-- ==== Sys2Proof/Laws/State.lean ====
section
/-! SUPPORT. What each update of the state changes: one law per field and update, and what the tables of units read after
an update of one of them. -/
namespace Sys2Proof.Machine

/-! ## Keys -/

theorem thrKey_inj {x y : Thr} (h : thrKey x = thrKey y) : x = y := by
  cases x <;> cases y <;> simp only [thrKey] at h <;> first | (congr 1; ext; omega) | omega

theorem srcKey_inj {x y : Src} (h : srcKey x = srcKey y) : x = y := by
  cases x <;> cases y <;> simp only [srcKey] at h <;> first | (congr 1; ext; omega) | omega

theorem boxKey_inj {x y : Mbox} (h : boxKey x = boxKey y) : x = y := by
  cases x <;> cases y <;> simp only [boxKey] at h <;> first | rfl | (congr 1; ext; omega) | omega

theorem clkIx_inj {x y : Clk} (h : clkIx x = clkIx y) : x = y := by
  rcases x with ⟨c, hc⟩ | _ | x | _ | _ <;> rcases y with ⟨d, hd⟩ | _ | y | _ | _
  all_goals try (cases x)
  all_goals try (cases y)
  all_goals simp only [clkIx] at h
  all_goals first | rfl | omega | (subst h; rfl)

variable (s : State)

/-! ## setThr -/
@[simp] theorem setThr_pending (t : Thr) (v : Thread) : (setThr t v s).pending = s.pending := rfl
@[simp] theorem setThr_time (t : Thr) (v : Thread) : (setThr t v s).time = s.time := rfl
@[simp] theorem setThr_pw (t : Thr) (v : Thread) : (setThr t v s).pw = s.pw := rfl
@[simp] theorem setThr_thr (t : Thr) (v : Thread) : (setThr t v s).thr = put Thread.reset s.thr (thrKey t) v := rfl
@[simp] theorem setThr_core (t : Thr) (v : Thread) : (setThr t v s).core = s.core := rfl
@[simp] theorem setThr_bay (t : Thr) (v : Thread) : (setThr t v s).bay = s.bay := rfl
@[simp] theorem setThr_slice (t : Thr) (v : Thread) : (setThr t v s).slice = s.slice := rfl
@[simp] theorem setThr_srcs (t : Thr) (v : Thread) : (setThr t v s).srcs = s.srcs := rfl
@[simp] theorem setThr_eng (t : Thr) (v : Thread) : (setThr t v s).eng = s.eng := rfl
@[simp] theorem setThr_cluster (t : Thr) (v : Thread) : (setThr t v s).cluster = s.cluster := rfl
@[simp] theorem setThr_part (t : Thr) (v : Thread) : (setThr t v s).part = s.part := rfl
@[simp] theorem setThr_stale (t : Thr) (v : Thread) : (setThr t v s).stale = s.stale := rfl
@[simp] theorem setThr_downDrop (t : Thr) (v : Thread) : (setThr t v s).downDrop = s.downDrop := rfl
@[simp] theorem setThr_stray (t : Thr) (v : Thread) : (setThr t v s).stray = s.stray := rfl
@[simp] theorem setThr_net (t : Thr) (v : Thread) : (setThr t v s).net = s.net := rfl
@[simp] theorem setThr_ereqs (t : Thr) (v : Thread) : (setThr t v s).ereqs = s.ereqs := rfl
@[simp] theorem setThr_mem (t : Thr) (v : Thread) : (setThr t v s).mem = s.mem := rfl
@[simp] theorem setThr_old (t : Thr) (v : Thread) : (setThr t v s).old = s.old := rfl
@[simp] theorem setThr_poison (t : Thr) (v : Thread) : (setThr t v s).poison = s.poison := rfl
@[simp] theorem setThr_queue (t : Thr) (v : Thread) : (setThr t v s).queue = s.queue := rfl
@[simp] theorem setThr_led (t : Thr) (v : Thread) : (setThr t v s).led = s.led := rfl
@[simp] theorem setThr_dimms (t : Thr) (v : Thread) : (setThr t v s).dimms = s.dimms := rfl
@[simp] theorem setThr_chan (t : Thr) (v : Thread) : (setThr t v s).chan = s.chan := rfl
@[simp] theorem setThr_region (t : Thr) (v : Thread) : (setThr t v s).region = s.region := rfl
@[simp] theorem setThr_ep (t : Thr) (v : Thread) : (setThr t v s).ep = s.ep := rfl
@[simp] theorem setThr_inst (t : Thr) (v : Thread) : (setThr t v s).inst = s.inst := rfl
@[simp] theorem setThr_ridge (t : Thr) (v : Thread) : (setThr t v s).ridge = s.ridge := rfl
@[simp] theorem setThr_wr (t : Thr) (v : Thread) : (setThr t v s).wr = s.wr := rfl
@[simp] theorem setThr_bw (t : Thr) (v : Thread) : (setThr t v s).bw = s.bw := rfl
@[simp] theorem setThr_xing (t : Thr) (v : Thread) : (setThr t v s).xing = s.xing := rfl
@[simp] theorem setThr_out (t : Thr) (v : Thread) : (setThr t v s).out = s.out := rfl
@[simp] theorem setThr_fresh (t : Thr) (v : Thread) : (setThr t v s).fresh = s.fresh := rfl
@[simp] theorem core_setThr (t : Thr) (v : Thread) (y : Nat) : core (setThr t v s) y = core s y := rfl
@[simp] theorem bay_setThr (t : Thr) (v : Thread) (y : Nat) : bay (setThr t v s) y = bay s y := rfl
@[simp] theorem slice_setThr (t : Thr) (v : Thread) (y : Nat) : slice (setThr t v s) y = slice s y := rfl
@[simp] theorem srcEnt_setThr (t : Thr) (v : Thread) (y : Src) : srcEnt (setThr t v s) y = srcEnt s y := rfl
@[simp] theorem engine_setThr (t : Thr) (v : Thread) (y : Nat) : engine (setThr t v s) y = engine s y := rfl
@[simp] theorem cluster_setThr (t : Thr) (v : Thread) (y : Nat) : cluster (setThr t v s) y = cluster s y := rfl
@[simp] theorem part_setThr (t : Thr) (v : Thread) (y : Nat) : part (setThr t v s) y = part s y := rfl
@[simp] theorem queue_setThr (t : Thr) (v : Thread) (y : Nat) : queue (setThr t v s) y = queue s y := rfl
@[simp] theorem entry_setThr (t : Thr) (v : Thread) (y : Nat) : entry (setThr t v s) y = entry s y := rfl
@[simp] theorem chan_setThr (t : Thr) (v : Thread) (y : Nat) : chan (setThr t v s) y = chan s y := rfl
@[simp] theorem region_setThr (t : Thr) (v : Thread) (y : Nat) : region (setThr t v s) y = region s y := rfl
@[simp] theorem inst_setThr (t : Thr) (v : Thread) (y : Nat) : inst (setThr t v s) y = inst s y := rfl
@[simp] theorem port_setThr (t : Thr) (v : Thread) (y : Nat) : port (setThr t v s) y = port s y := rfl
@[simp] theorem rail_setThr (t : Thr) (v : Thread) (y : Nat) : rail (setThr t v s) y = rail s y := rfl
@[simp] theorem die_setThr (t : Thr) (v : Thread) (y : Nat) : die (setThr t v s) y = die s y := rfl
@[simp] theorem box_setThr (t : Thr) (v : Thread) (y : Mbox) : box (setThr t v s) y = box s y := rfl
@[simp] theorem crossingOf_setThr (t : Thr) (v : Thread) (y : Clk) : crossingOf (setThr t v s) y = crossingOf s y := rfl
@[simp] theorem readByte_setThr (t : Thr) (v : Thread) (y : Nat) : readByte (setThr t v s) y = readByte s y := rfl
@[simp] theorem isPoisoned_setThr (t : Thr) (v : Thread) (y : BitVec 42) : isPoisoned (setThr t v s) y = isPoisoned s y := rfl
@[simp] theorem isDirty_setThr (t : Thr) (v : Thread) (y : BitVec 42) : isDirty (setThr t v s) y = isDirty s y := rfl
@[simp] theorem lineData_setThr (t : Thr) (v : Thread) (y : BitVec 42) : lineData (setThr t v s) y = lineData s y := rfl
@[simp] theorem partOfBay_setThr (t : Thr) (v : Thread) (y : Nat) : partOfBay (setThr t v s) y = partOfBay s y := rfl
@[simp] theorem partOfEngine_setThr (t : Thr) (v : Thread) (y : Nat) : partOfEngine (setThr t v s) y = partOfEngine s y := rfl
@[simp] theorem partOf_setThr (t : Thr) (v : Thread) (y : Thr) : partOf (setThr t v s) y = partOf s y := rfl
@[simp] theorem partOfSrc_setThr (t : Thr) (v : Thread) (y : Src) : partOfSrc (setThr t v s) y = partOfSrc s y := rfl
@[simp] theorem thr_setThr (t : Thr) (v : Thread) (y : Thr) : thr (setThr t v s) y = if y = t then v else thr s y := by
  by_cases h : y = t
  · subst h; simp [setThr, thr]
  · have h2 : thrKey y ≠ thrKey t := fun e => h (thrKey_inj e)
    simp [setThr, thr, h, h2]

####

Beginning with the line containing "all_goals try (cases y)" and ending with the line containing "s.time := rfl", extract those lines exactly from the listing above, and only those.

OUTPUT OF THE EXERCISE
  all_goals try (cases y)
  all_goals simp only [clkIx] at h
  all_goals first | rfl | omega | (subst h; rfl)

variable (s : State)

/-! ## setThr -/
@[simp] theorem setThr_pending (t : Thr) (v : Thread) : (setThr t v s).pending = s.pending := rfl
@[simp] theorem setThr_time (t : Thr) (v : Thread) : (setThr t v s).time = s.time := rfl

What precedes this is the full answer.